Otto Hillig (1874-1954) lived most of his life in Liberty, New York, and gained fame as a photographer and transatlantic flier. He also had a German-style castle constructed for him near Parksville, New York, and served one term in the New York State Assembly.

==Early years==

Hillig arrived in America by ship, at the age of 17, in 1891. From a farming family in Germany, he listed his calling as "farmer" in his arrival documents.

Although he arrived unaccompanied, Hillig had a step-brother who was already in the country: Ernest Schubert, son of Hillig's mother's second husband. Schubert was a couple of years older than Hillig and he arrived in the U.S. a year before him. According to Schubert, he helped Hillig out, financially, a couple of times. First, he helped to finance Otto's voyage to America; then, some years later, he helped Hillig set up his own photography studio.

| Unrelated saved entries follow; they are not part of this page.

-- ==== Sys2Proof/Machine/Jumps.lean ====
section
/-! DEFINITION. Unconditional jumps (46_jumps.md R172 to R174). -/

namespace Sys2Proof.Machine

/-- Link and jump (R172, R173): the target is computed by the caller before `rd` is written (R120), the link value is
`pc + 4`, and the target is not checked (R174). -/
def linkAndJump (s : State) (rd : RegIdx) (target : Word) : State := finish (writeReg s rd (pcPlus4 s)) target

/-- **jal** (R172). -/
def execJal (rd : RegIdx) (imm21 : BitVec 21) (s : State) : Host.Outcome State Fault Refusal :=
  .next (linkAndJump s rd (jalTarget s imm21))

/-- **jalr** (R173). -/
def execJalr (rd rs1 : RegIdx) (imm12 : BitVec 12) (s : State) : Host.Outcome State Fault Refusal :=
  .next (linkAndJump s rd (jalrTarget s rs1 imm12))


end Sys2Proof.Machine
end

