-- ==== Sys2Proof/Machine/Disasm.lean ====
section
/-! DEFINITION. Canonical instruction tokens, their text, and the disassembler (30_encoding.md R72 to R77;
35_assembler.md R90, R115). -/

namespace Sys2Proof.Machine

/-- The operand forms of the canonical instructions (35_assembler.md R90). -/
inductive OperandForm where
  | r | i | shift | load | store | branch | jal | jalr | upper
  deriving DecidableEq, Repr

/-- The operand form of each instruction (R90). -/
def operandForm : Mnemonic → OperandForm
  | .add => .r
  | .sub => .r
  | .sll => .r
  | .slt => .r
  | .sltu => .r
  | .xor => .r
  | .srl => .r
  | .sra => .r
  | .or => .r
  | .and => .r
  | .addi => .i
  | .slti => .i
  | .sltiu => .i
  | .xori => .i
  | .ori => .i
  | .andi => .i
  | .slli => .shift
  | .srli => .shift
  | .srai => .shift
  | .lb => .load
  | .lh => .load
  | .lw => .load
  | .lbu => .load
  | .lhu => .load
  | .sb => .store
  | .sh => .store
  | .sw => .store
  | .beq => .branch
  | .bne => .branch
  | .blt => .branch
  | .bge => .branch
  | .bltu => .branch
  | .bgeu => .branch
  | .jal => .jal
  | .jalr => .jalr
  | .lui => .upper
  | .auipc => .upper

/-- The mnemonic as it is written (R57, R75). -/
def mnemonicText : Mnemonic → Text
  | .add => "add".toList
  | .sub => "sub".toList
  | .sll => "sll".toList
  | .slt => "slt".toList
  | .sltu => "sltu".toList
  | .xor => "xor".toList
  | .srl => "srl".toList
  | .sra => "sra".toList
  | .or => "or".toList
  | .and => "and".toList
  | .addi => "addi".toList
  | .slti => "slti".toList
  | .sltiu => "sltiu".toList
  | .xori => "xori".toList
  | .ori => "ori".toList
  | .andi => "andi".toList
  | .slli => "slli".toList
  | .srli => "srli".toList
  | .srai => "srai".toList
  | .lb => "lb".toList
  | .lh => "lh".toList
  | .lw => "lw".toList
  | .lbu => "lbu".toList
  | .lhu => "lhu".toList
  | .sb => "sb".toList
  | .sh => "sh".toList
  | .sw => "sw".toList
  | .beq => "beq".toList
  | .bne => "bne".toList
  | .blt => "blt".toList
  | .bge => "bge".toList
  | .bltu => "bltu".toList
  | .bgeu => "bgeu".toList
  | .jal => "jal".toList
  | .jalr => "jalr".toList
  | .lui => "lui".toList
  | .auipc => "auipc".toList

/-- All 37, in the order of the opcode table. -/
def allMnemonics : List Mnemonic :=
  [ .add, .sub, .sll, .slt, .sltu, .xor, .srl, .sra, .or, .and ] ++
  [ .addi, .slti, .sltiu, .xori, .ori, .andi, .slli, .srli, .srai ] ++
  [ .lb, .lh, .lw, .lbu, .lhu ] ++
  [ .sb, .sh, .sw ] ++
  [ .beq, .bne, .blt, .bge, .bltu, .bgeu ] ++
  [ .jal, .jalr, .lui, .auipc ]

/-- An immediate operand of a token: a value, or a label to be resolved in pass 2, as a pc-relative offset (R98) or as
one part of an absolute address (R112). -/
inductive ImmToken where
  | value (v : Int)
  | label (name : Text)
  | hi (name : Text)
  | lo (name : Text)
  deriving DecidableEq, Repr

/-- A canonical instruction token (R15, R92): register fields its form lacks are 0, and the R form has no immediate
(`value 0`). -/
structure InstrToken where
  mnemonic : Mnemonic
  rd : RegIdx
  rs1 : RegIdx
  rs2 : RegIdx
  imm : ImmToken
  deriving DecidableEq, Repr

/-- The token of a decoded instruction: immediates and offsets signed, shift amounts and `imm20` unsigned (R75). -/
def instrToken : Instr → InstrToken
  | .add rd rs1 rs2 => ⟨.add, rd, rs1, rs2, .value 0⟩
  | .sub rd rs1 rs2 => ⟨.sub, rd, rs1, rs2, .value 0⟩
  | .sll rd rs1 rs2 => ⟨.sll, rd, rs1, rs2, .value 0⟩
  | .slt rd rs1 rs2 => ⟨.slt, rd, rs1, rs2, .value 0⟩
  | .sltu rd rs1 rs2 => ⟨.sltu, rd, rs1, rs2, .value 0⟩
  | .xor rd rs1 rs2 => ⟨.xor, rd, rs1, rs2, .value 0⟩
  | .srl rd rs1 rs2 => ⟨.srl, rd, rs1, rs2, .value 0⟩
  | .sra rd rs1 rs2 => ⟨.sra, rd, rs1, rs2, .value 0⟩
  | .or rd rs1 rs2 => ⟨.or, rd, rs1, rs2, .value 0⟩
  | .and rd rs1 rs2 => ⟨.and, rd, rs1, rs2, .value 0⟩
  | .addi rd rs1 imm12 => ⟨.addi, rd, rs1, 0, .value imm12.toInt⟩
  | .slti rd rs1 imm12 => ⟨.slti, rd, rs1, 0, .value imm12.toInt⟩
  | .sltiu rd rs1 imm12 => ⟨.sltiu, rd, rs1, 0, .value imm12.toInt⟩
  | .xori rd rs1 imm12 => ⟨.xori, rd, rs1, 0, .value imm12.toInt⟩
  | .ori rd rs1 imm12 => ⟨.ori, rd, rs1, 0, .value imm12.toInt⟩
  | .andi rd rs1 imm12 => ⟨.andi, rd, rs1, 0, .value imm12.toInt⟩
  | .slli rd rs1 shamt => ⟨.slli, rd, rs1, 0, .value shamt.toNat⟩
  | .srli rd rs1 shamt => ⟨.srli, rd, rs1, 0, .value shamt.toNat⟩
  | .srai rd rs1 shamt => ⟨.srai, rd, rs1, 0, .value shamt.toNat⟩
  | .lb rd rs1 imm12 => ⟨.lb, rd, rs1, 0, .value imm12.toInt⟩
  | .lh rd rs1 imm12 => ⟨.lh, rd, rs1, 0, .value imm12.toInt⟩
  | .lw rd rs1 imm12 => ⟨.lw, rd, rs1, 0, .value imm12.toInt⟩
  | .lbu rd rs1 imm12 => ⟨.lbu, rd, rs1, 0, .value imm12.toInt⟩
  | .lhu rd rs1 imm12 => ⟨.lhu, rd, rs1, 0, .value imm12.toInt⟩
  | .sb rs1 rs2 imm12 => ⟨.sb, 0, rs1, rs2, .value imm12.toInt⟩
  | .sh rs1 rs2 imm12 => ⟨.sh, 0, rs1, rs2, .value imm12.toInt⟩
  | .sw rs1 rs2 imm12 => ⟨.sw, 0, rs1, rs2, .value imm12.toInt⟩
  | .beq rs1 rs2 imm13 => ⟨.beq, 0, rs1, rs2, .value imm13.toInt⟩
  | .bne rs1 rs2 imm13 => ⟨.bne, 0, rs1, rs2, .value imm13.toInt⟩
  | .blt rs1 rs2 imm13 => ⟨.blt, 0, rs1, rs2, .value imm13.toInt⟩
  | .bge rs1 rs2 imm13 => ⟨.bge, 0, rs1, rs2, .value imm13.toInt⟩
  | .bltu rs1 rs2 imm13 => ⟨.bltu, 0, rs1, rs2, .value imm13.toInt⟩
  | .bgeu rs1 rs2 imm13 => ⟨.bgeu, 0, rs1, rs2, .value imm13.toInt⟩
  | .jal rd imm21 => ⟨.jal, rd, 0, 0, .value imm21.toInt⟩
  | .jalr rd rs1 imm12 => ⟨.jalr, rd, rs1, 0, .value imm12.toInt⟩
  | .lui rd imm20 => ⟨.lui, rd, 0, 0, .value imm20.toNat⟩
  | .auipc rd imm20 => ⟨.auipc, rd, 0, 0, .value imm20.toNat⟩

/-- The instruction of a token whose immediate has the value `v`, placed as two's complement in its field (R100). -/
def buildInstr (m : Mnemonic) (rd rs1 rs2 : RegIdx) (v : Int) : Instr :=
  match m with
  | .add => .add rd rs1 rs2
  | .sub => .sub rd rs1 rs2
  | .sll => .sll rd rs1 rs2
  | .slt => .slt rd rs1 rs2
  | .sltu => .sltu rd rs1 rs2
  | .xor => .xor rd rs1 rs2
  | .srl => .srl rd rs1 rs2
  | .sra => .sra rd rs1 rs2
  | .or => .or rd rs1 rs2
  | .and => .and rd rs1 rs2
  | .addi => .addi rd rs1 (BitVec.ofInt 12 v)
  | .slti => .slti rd rs1 (BitVec.ofInt 12 v)
  | .sltiu => .sltiu rd rs1 (BitVec.ofInt 12 v)
  | .xori => .xori rd rs1 (BitVec.ofInt 12 v)
  | .ori => .ori rd rs1 (BitVec.ofInt 12 v)
  | .andi => .andi rd rs1 (BitVec.ofInt 12 v)
  | .slli => .slli rd rs1 (BitVec.ofInt 5 v)
  | .srli => .srli rd rs1 (BitVec.ofInt 5 v)
  | .srai => .srai rd rs1 (BitVec.ofInt 5 v)
  | .lb => .lb rd rs1 (BitVec.ofInt 12 v)
  | .lh => .lh rd rs1 (BitVec.ofInt 12 v)
  | .lw => .lw rd rs1 (BitVec.ofInt 12 v)
  | .lbu => .lbu rd rs1 (BitVec.ofInt 12 v)
  | .lhu => .lhu rd rs1 (BitVec.ofInt 12 v)
  | .sb => .sb rs1 rs2 (BitVec.ofInt 12 v)
  | .sh => .sh rs1 rs2 (BitVec.ofInt 12 v)
  | .sw => .sw rs1 rs2 (BitVec.ofInt 12 v)
  | .beq => .beq rs1 rs2 (BitVec.ofInt 13 v)
  | .bne => .bne rs1 rs2 (BitVec.ofInt 13 v)
  | .blt => .blt rs1 rs2 (BitVec.ofInt 13 v)
  | .bge => .bge rs1 rs2 (BitVec.ofInt 13 v)
  | .bltu => .bltu rs1 rs2 (BitVec.ofInt 13 v)
  | .bgeu => .bgeu rs1 rs2 (BitVec.ofInt 13 v)
  | .jal => .jal rd (BitVec.ofInt 21 v)
  | .jalr => .jalr rd rs1 (BitVec.ofInt 12 v)
  | .lui => .lui rd (BitVec.ofInt 20 v)
  | .auipc => .auipc rd (BitVec.ofInt 20 v)

/-- An immediate as text: decimal with a sign where negative (R75), a label by its name, the parts of `la` as
`%hi(L)` and `%lo(L)` (R115). -/
def immText : ImmToken → Text
  | .value v => signedDecimal v
  | .label name => name
  | .hi name => "%hi(".toList ++ name ++ [')']
  | .lo name => "%lo(".toList ++ name ++ [')']

/-- The operand texts of a token, in the order of R75. -/
def operandTexts (t : InstrToken) : List Text :=
  match operandForm t.mnemonic with
  | .r => [xName t.rd, xName t.rs1, xName t.rs2]
  | .i => [xName t.rd, xName t.rs1, immText t.imm]
  | .shift => [xName t.rd, xName t.rs1, immText t.imm]
  | .load => [xName t.rd, immText t.imm ++ ['('] ++ xName t.rs1 ++ [')']]
  | .store => [xName t.rs2, immText t.imm ++ ['('] ++ xName t.rs1 ++ [')']]
  | .branch => [xName t.rs1, xName t.rs2, immText t.imm]
  | .jal => [xName t.rd, immText t.imm]
  | .jalr => [xName t.rd, xName t.rs1, immText t.imm]
  | .upper => [xName t.rd, immText t.imm]

/-- A token as text: the mnemonic, one space, the operands separated by a comma and one space (R75). -/
def tokenText (t : InstrToken) : Text :=
  mnemonicText t.mnemonic ++ [' '] ++ List.intercalate [',', ' '] (operandTexts t)

/-- `disassemble(word, address)` (R72): total; empty for the word 0 (R73), a marked form for every other word that
does not decode (R74); the address does not change the text (R76). -/
def disassemble (w _address : Word) : Text :=
  match decode w with
  | .instr i => tokenText (instrToken i)
  | .unknown u => if u = 0 then [] else "unknown 0x".toList ++ hex8 u

end Sys2Proof.Machine
end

Early on, Hillig obtained a cheap camera, which he enjoyed using. Supporting himself by various jobs, he eventually made his way to a tourist region, the Catskills in New York State, where tourists would pay for him to take their pictures. Within a few years, he became prosperous by his photography. Besides his portraiture, he produced popular sets of picture postcards and tourist booklets, whose quality remains highly regarded. His "up-to-date" studio in Liberty, New York, was established and regularly advertised by 1898.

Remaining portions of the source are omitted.